28      A República Bolivariana da Venezuela responde que a circunstância de o artigo 20.o do Regulamento 2017/2063 a subtrair a priori do seu âmbito de aplicação não impede que este artigo produza efeitos jurídicos a seu respeito. Os artigos 75.o e 215.o TFUE conferem precisamente poderes à União para adotar sanções económicas destinadas a produzir efeitos em países terceiros. As disposições impugnadas proíbem, no caso vertente, que lhe sejam fornecidos equipamento militar, tecnologia, software e serviços conexos, a fim de evitar que os utilize, por assim dizer, para fins de repressão interna e de a levar a alterar a sua pretensa política de repressão. Para alcançar esse objetivo, as disposições impugnadas restringem o exercício de certos direitos de que a República Bolivariana da Venezuela poderia ter beneficiado por força do direito internacional, como o direito de negociar ou celebrar contratos com os fornecedores europeus de serviços e de equipamentos.

29      Recorde‑se que, segundo jurisprudência constante, a condição segundo a qual a decisão que é objeto de recurso deve dizer diretamente respeito a uma pessoa singular ou coletiva, tal como prevista no artigo 263.o, quarto parágrafo, TFUE, exige que estejam reunidos dois critérios cumulativos, a saber, que a medida contestada, por um lado, produza diretamente efeitos na situação jurídica da recorrente e, por outro, que não deixe nenhuma margem de apreciação aos seus destinatários que estão incumbidos da sua aplicação, uma vez que esta tem caráter puramente automático e decorre exclusivamente da regulamentação da União, sem aplicação de outras regras intermédias (Despacho de 8 de outubro de 2015, Agrotikos Synetairismos Profitis Ilias/Conselho, T‑731/14, não publicado, EU:T:2015:821, n.o 26, e Acórdão de 13 de setembro de 2018, Almaz‑Antey/Conselho, T‑515/15, não publicado, EU:T:2018:545, n.o 62).

30      Recorde‑se igualmente que, para determinar se um ato produz efeitos jurídicos, importa ter em conta, designadamente, o seu objeto, o seu conteúdo, o seu alcance, a sua substância assim como o contexto jurídico e factual no qual esse ato foi adotado (v. Despacho de 8 de março de 2012, Octapharma Pharmazeutika/EMA, T‑573/10, EU:T:2012:114, n.o 30 e jurisprudência referida).

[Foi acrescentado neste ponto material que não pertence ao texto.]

/-- SKETCH_ROW_DONE (R460 to R462, R466): core k's row is coded. row are its CTUs coded normally, floor its CTUs in floor mode; neither may be
what R443, R456, R458 and R461 do not allow. In wavefront mode a row ends after the row before it (R446). The core stalls where the next
CTU's bits would pass the release pointer: of the row coded normally, and where that is given up or not made, of the row in floor mode. -/
def execSketchRowDone (k : Nat) (row floor : List ScCtu) (s : State) : Out :=
  match s.vcd.cores.getD k none with
  | some (x, some j) => match (s.sc x).pic with
    | some p => match p.parts[s.partOf x k]? with
      | some q => .next (if s.rowLegal x k j p q row floor then s.rowCoded x k (s.partOf x k) j p q row floor else s)
      | none => .next s
    | none => .next s
  | _ => .next s

/-! ### NAL units -/

/-- Emulation prevention of H.265: a 3 before a byte of 0 to 3 that follows two zero bytes. -/
def escapeNal : Nat → List Byte → List Byte
  | _, [] => []
  | z, b :: bs => if 2 ≤ z ∧ b.toNat ≤ 3 then 3 :: b :: escapeNal (if b = 0 then 1 else 0) bs else b :: escapeNal (if b = 0 then z + 1 else 0) bs

/-- The user data SEI of R463 as an Annex B NAL unit (prefix SEI, payload type 5, 35 bytes). -/
def userSei (v : Nat) (p : ScPic) : List Byte :=
  let uuid := "NELERI-SKETCH-01".toList.map fun c => BitVec.ofNat 8 c.toNat
  let body := uuid ++ le 6 p.serial ++ le 1 p.easel ++ le 1 v ++ le 1 (b2n p.wet) ++ le 6 (ptpSeconds p.stamp)
    ++ le 4 (ptpNanos p.stamp)
  [0, 0, 0, 1, 0x4E, 0x01] ++ escapeNal 0 ([5, 35] ++ body ++ [0x80])

/-- The senders that send a context live (R464, R536), none from shed level 4 on (R593). -/
def State.liveSenders (s : State) (x : Nat) : List Nat :=
  (if decide (4 ≤ s.sys.shed.getD (s.scHalf x) 0) then [] else List.range 8).filter fun n => match s.net.snds[n]? with
    | some d => s.on F.NET_SND_STATUS_running n && regOf d.inForce F.NET_SND_CTRL_kind n == 1 && regOf d.inForce F.NET_SND_CTRL_source n == x
    | none => false

/-- The coding of a picture ends (R452, R454, R459, R461, R466). -/
def State.picEnd (s : State) (x : Nat) (p : ScPic) (au : ScAu) : State :=
  let r := (s.sc x).inForce
  let floor := p.parts.any ScPart.floor
  let size := au.data.length
  let st := if p.scraped then 3 else au.state
  let t := s.updSc x fun c => { c with
    pic := none, window := (max size (s.floorSize r x) :: c.window).take 256, coded := c.coded + 1, skipping := false,
    aus := c.aus.map fun a => if a.id = au.id then { a with coded := true, state := st, flags := a.flags + 4 * b2n floor } else a }
  let t1 := t.bump F.VCD_SC_CNT_coded x
  let t2 := if floor then (t1.flagCount F.VCD_SC_FLAGS_floor F.VCD_SC_CNT_floor x).raise (s.scHalf x) Ev.VCD_FLOOR (le 1 x) else t1
  let t3 := if p.scraped then t2.bump F.VCD_SC_CNT2_scraped x else t2
  let t4 := if st = 3 then t3.updBuf x p.buf fun b => { b with mark := 0 }
    else if st = 0 then t3.updBuf x p.buf fun b => { b with mark := 2 }
    else t3.markShort x p.buf
  let drop := !regOn r F.VCD_SC_CTRL_record x || (match (s.sc x).close with | some c => c.2 | none => false)
  (if drop then t4.auDone x au.id else t4).closeCheck x

/-- Bytes written to the bitstream ring of a context, wrapping. -/
def State.scPut (s : State) (x : Nat) (bs : List Byte) : State :=
  let r := (s.sc x).inForce
  let base := regOf r F.VCD_SC_BS_BASE_LO_value x + 4294967296 * regOf r F.VCD_SC_BS_BASE_HI_value x
  let size := regOf r F.VCD_SC_BS_SIZE_value x * 4096
  let off := (s.sc x).put
  ((s.put (base + off) (bs.take (size - off))).put base (bs.drop (size - off))).updSc x fun c => { c with put := (off + bs.length) % max 1 size }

31      No presente caso, as disposições impugnadas contêm, em primeiro lugar, uma proibição de vender ou de fornecer a qualquer pessoa singular ou coletiva, entidade ou organismo da Venezuela armas, equipamento militar ou qualquer outro equipamento que possa ser utilizado para fins de repressão interna, bem como equipamento, tecnologia ou software de vigilância. As disposições impugnadas contêm, em segundo lugar, uma proibição de fornecer a essas mesmas pessoas singulares ou coletivas, entidades ou organismos na Venezuela serviços financeiros, técnicos ou outros relacionados com esses equipamentos e tecnologias.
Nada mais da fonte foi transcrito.